Mr-Inamn commented 7 years ago

Moreover, I have tested ecoli pacbio reads with mecat. There is no problem. The only difference between ecoli pipeline and my pipeline is the third step. I did not extract sequence from the corrected reads generated in step 2. Instead, I used all the corrected reads for assembly? Does this matter?

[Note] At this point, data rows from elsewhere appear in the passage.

/-- Whether an access of a kind is permitted by a combined entry to a requester's world (R174, R76). -/
def TlbEntry.permits (e : TlbEntry) (secure : Bool) (acc : Acc) : Bool :=
  (!e.sec || secure) &&
  match acc with
  | .r => e.rd
  | .w => e.wr
  | .x => e.ex
  | .a => e.rd && e.wr

/-- A page translated for an access: from the TLB, or by a walk when walks have returned (R180, R188). -/
def State.page (s : State) (w : Waiter) (home part : Nat) (p : Part) (secure walked : Bool) (pasid vpage : Nat) (acc : Acc) :
    Except XErr TlbEntry := do
  let e ← match s.tlbHit home part pasid vpage with
    | some e => Except.ok e
    | none => if walked then s.walkPage w home part p secure pasid vpage else .error (.miss vpage)
  if e.permits secure acc then
    let r := p.ranges.getD e.range Range.none
    if r.host && r.ats then
      let a ← s.atsOf r pasid (e.frame % 2 ^ 56) acc
      return { e with frame := a }
    else return e
  else .error (.flt 0x02 0)

/-- Whether a quarter is of the secure world (R76). (DEDUCED: log entry 44) -/
def State.secureQuarter (s : State) (q : Nat) : Bool := s.fw.secure.contains (0, q)

/-- A byte of a die-store window: outside the partition's quarters window-bound (0x09); outside the program area
permission (0x02), but for what LD, LDD, LDIV and EVLD read of the home quarter's firmware area; the quarter's world
(R169, R170, R76). -/
def State.dieByte (s : State) (p : Part) (secure : Bool) (die off : Nat) (load : Bool) : Except XErr Place :=
  let q := 4 * die + off / 2 ^ 25
  let so := off % 2 ^ 25
  if !p.quarters.contains q then .error (.flt 0x09 0)
  else if s.secureQuarter q && !secure then .error (.flt 0x02 0)
  else if 0x0C00000 ≤ so &&
      !(load && q == p.home && decide (so < 0x0E00000)) then .error (.flt 0x02 0)
  else .ok ⟨dieAddr die off, 0, none, none⟩

/-- A byte of a local-store window, for a group's team (R169, R429): the serial number of the team that holds it. -/
def State.windowByte (s : State) (key : Nat) (g : Group) (v a : Nat) : Except XErr Place :=
  match g.team.bind fun t => tget? t s.teams with
  | none => .error (.flt 0x09 0)
  | some own =>
    let part := partOf key
    let k := match tget? own.grid ((s.part? part).elim [] (·.grids)) with
      | none => 1
      | some gr => max 1 (gr.cw * gr.ch)
    match s.teams.find? fun (_, t) =>
        t.part == part && t.grid == own.grid && t.core == v && t.idx / k == own.idx / k with
    | none => .error (.flt 0x09 0)
    | some (serial, t) =>
      if a < t.lstore then .ok ⟨localAddr serial a, 0, none, none⟩ else .error (.flt 0x09 0)

/-- The place of one byte of a RAW or format page's data, for a page already translated. -/
def TlbEntry.place (e : TlbEntry) (p : Part) (off : Nat) : Place :=
  ⟨e.frame + off, (p.ranges.getD e.range Range.none).key, some e.vpage, some e.range⟩

/-- Whether a generic address is paged (R168). -/
def isPaged (a : Nat) : Bool := decide (a < 0xF0 * 2 ^ 48)

/-- What a group's access to one untranslated generic byte meets (R168, R169): holes are window-bound. -/
def State.flatByte (s : State) (key : Nat) (g : Group) (p : Part) (secure : Bool) (a : Nat) (acc : Acc) :
    Except XErr Place :=
  let low := a % 2 ^ 48
  if a / 2 ^ 48 = 0xFD && low < 2 ^ 29 then s.dieByte p secure (low / 2 ^ 27) (low % 2 ^ 27) (acc == .r)
  else if a / 2 ^ 48 = 0xFE && low < 2 ^ 28 then
    match s.windowByte key g (low / 2 ^ 20) (low % 2 ^ 20) with
    | .ok pl => if s.secureQuarter (p.quarterOf (low / 2 ^ 20)) && !secure then .error (.flt 0x02 0) else .ok pl
    | .error e => .error e
  else .error (.flt 0x09 0)

/-- A byte of any generic address for a group, on a RAW page (R401, R403, R176). -/
def State.anyByte (s : State) (key : Nat) (g : Group) (a : Nat) (acc : Acc) : Except XErr (Place × Option TlbEntry) :=
  match s.part? (partOf key) with
  | none => .error (.flt 0x09 0)
  | some p =>
    let secure := s.secureQuarter (p.quarterOf (vcoreOf (coreOf key)))
    if isPaged a then do
      let e ← s.page (.group key) (coreOf key) (partOf key) p secure g.walked g.pasid (a / 2 ^ 16) acc
      return (e.place p (a % 2 ^ 16), some e)
    else do
      let pl ← s.flatByte key g p secure a acc
      return (pl, none)

/-- Whether a byte read returns poison: its granule, or a page that poisons reads (R84). -/
def State.placePois (s : State) (pl : Place) (e : Option TlbEntry) : Bool :=
  s.poisonAt pl.phys 1 || (match e with | none => false | some e => e.por)

/-- Something sent out of the package. -/
def State.emit (s : State) (o : Out) : State := { s with out := s.out ++ [o] }

/-- Bytes put into memory under a key id. -/
def State.putKeyed (s : State) (key phys : Nat) (bs : List Byte) : State :=
  if key = 0 then s.setBytes phys bs
  else bs.zipIdx.foldl (fun s (b, k) => s.writeKeyed key (phys + k) b) s

/-- A link accepts a write: host memory takes it, and it is one request; under a key id whole sectors of ciphertext are
sent, since a sector is one data unit (R42, R44). -/
def State.sendWrite (s : State) (w : HostWrite) : State :=
  let s := s.putKeyed w.key w.phys w.bytes
  let lo := if w.key = 0 then w.phys else w.phys - w.phys % 32
  let n := if w.key = 0 then w.bytes.length else (w.phys % 32 + w.bytes.length + 31) / 32 * 32
  s.emit (.writeReq (hostLink w.phys) w.pasid (lo % 2 ^ 56) (memBytes s.mem lo n))

/-- A link accepts the oldest n of its waiting writes, in order. -/
def State.sendWrites (s : State) (link n : Nat) : State :=
  match s.links[link]? with
  | none => s
  | some l =>
    (l.writes.take n).foldl State.sendWrite { s with links := s.links.set link { l with writes := l.writes.drop n } }

/-- Every link accepts all its waiting writes: what is sent or acts after them finds them made (R199). (DEDUCED: log entry 40) -/
def State.flushWrites (s : State) : State :=
  (List.range s.links.length).foldl (fun s k => s.sendWrites k ((s.links[k]?).elim 0 (·.writes.length))) s

/-- Bytes of one access written from a place upward, with their poison, under a context's PASID (R42, R84). A write to
host memory waits at its link until that accepts it, and is discarded while the link is down (R45). (DEDUCED: log entries 18 and 40) -/
def State.writeRun (s : State) (who : Option Nat) (key phys : Nat) (bs : List Byte) (p : Bool) : State :=
  if isHost phys then
    { s with links := lmod (hostLink phys) (fun l => if l.up then { l with writes := l.writes ++ [⟨who, key, phys, bs⟩] } else l) s.links }
  else
    let s := s.putKeyed key phys bs
    if p then (granules phys bs.length).foldl (fun s g => s.setPoison g true) s else s

/-- A write that is accepted at once, as those of rings, frames and firmware are. (DEDUCED: log entry 40) -/
def State.writeNow (s : State) (who : Option Nat) (key phys : Nat) (bs : List Byte) (p : Bool) : State :=
  (s.writeRun who key phys bs p).flushWrites

/-- The place k bytes further. -/
def Place.add (pl : Place) (k : Nat) : Place := { pl with phys := pl.phys + k }

/-- n bytes read from a place, as a list. -/
def State.readPlace (s : State) (pl : Place) (n : Nat) : List Byte :=
  (List.range n).map fun k => s.readKeyed pl.key (pl.phys + k)

/-- An answer put into a link's address translation cache of 2048 entries (R41, R43). -/
def Link.cache (l : Link) (e : AtcEntry) : Link :=
  let rest := l.atc.filter fun x => !(x.pasid == e.pasid && x.page == e.page)
  { l with atc := (if rest.length < 2048 then rest else rest.drop 1) ++ [e] }

/-- Whether a link has room for a non-posted request: at most 4096 are outstanding (R41). -/
def Link.room (l : Link) : Bool := decide (l.reads.length + l.ats.length < 4096)

/-- An address translation request sent on a link behind its waiting writes, unless one for the page is outstanding or
the link has no room; a link that is down grants nothing (R43, R45). -/
def State.askAts (s : State) (w : Waiter) (lanes link pasid page : Nat) : State :=
  let s := s.flushWrites
  match s.links[link]? with
  | none => s
  | some l =>
    if l.up = false then { s with links := s.links.set link (l.cache ⟨pasid, page, 0, false, false⟩) }
    else if !l.room || l.ats.any fun q => q.pasid == pasid && q.page == page && q.waiter == w then s
    else
      let q : AtsReq := ⟨l.nextTag, pasid, page, w, lanes⟩
      let s := { s with links := s.links.set link { l with ats := l.ats ++ [q], nextTag := (l.nextTag + 1) % 2 ^ 14 } }
      s.emit (.atsReq link q.tag pasid page)

/-- A read request of a host sector, or of a block of the host's, sent on its link, behind the link's waiting writes and under a context's PASID; while
the link is down the sector returns poisoned (R42, R43, R45). -/
def State.askHost (s : State) (w : Waiter) (who : Option Nat) (key lanes sector : Nat) (len : Nat := 32) : State :=
  let s := s.flushWrites
  let link := hostLink sector
  match s.links[link]? with
  | none => s
  | some l =>
    if l.up = false then { s with links := s.links.set link { l with returned := l.returned ++ [(w, sector, true)] } }
    else if !l.room || l.reads.any fun q => q.addr == sector && q.waiter == w then s
    else
      let q : HostRead := ⟨l.nextTag, sector, len, key, w, lanes⟩
      let s := { s with links := s.links.set link { l with reads := l.reads ++ [q], nextTag := (l.nextTag + 1) % 2 ^ 14 } }
      s.emit (.readReq link q.tag who (sector % 2 ^ 56) len)

/-- What a translation that is not there yet asks for (R43). -/
def State.askFor (s : State) (w : Waiter) (pasid : Nat) (e : XErr) : State :=
  match e with
  | .ats link pa page => s.askAts w 0 link pa page
  | .host sector => s.askHost w (some pasid) 0 0 sector
  | .miss _ | .flt _ _ => s

end Sys2Proof.Machine
end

Mr-Inamn commented 7 years ago

Then I tried MECAT step by step. The first 2 steps have no problem. And after that, I will get the corrected reads. But when I run the third step. Nothing result will be returned. The command is extract_sequences emu.corrected.fa emu.corrected.fa_40x 1300000000 40. And the log is as follows. Can anyone give me some help? Many thanks. @xiaochuanle

Sun Sep 24 13:58:59 CST 2017 step 1: convert fasta to fastq step 2: convert fastq to CA step 3

Starting file 'emu.corrected.fa.fastq.libname.frg'.

Processing SINGLE-ENDED SANGER QV encoding reads from: '/public/home/lijing/01.sd.project/01.genome/01.assembly/02.mecat/01.emu_copenhagen/emu.corrected.fa.fastq'

GKP finished with no alerts or errors.

step 4 Longest picked cutoff: 7637 Scanning store to find libraries used. Added 0 reads to maintain mate relationships. Dumping 0 fragments from unknown library (version 1 has these) Dumping 3675917 fragments from library IID 1 step 5 Longest picked cutoff: 7637 Scanning store to find libraries used and reads to dump. Added 0 reads to maintain mate relationships. Dumping 0 fragments from unknown library (version 1 has these) Dumping 3675917 fragments from library IID 1 Sun Sep 24 15:01:45 CST 2017

fhu2008-tio commented 6 years ago

i met the same problem as you met, run the extract_sequences command. there were no errors, no warnings, also no results file generated.

I write to the author a few weeks ago, no messages were received.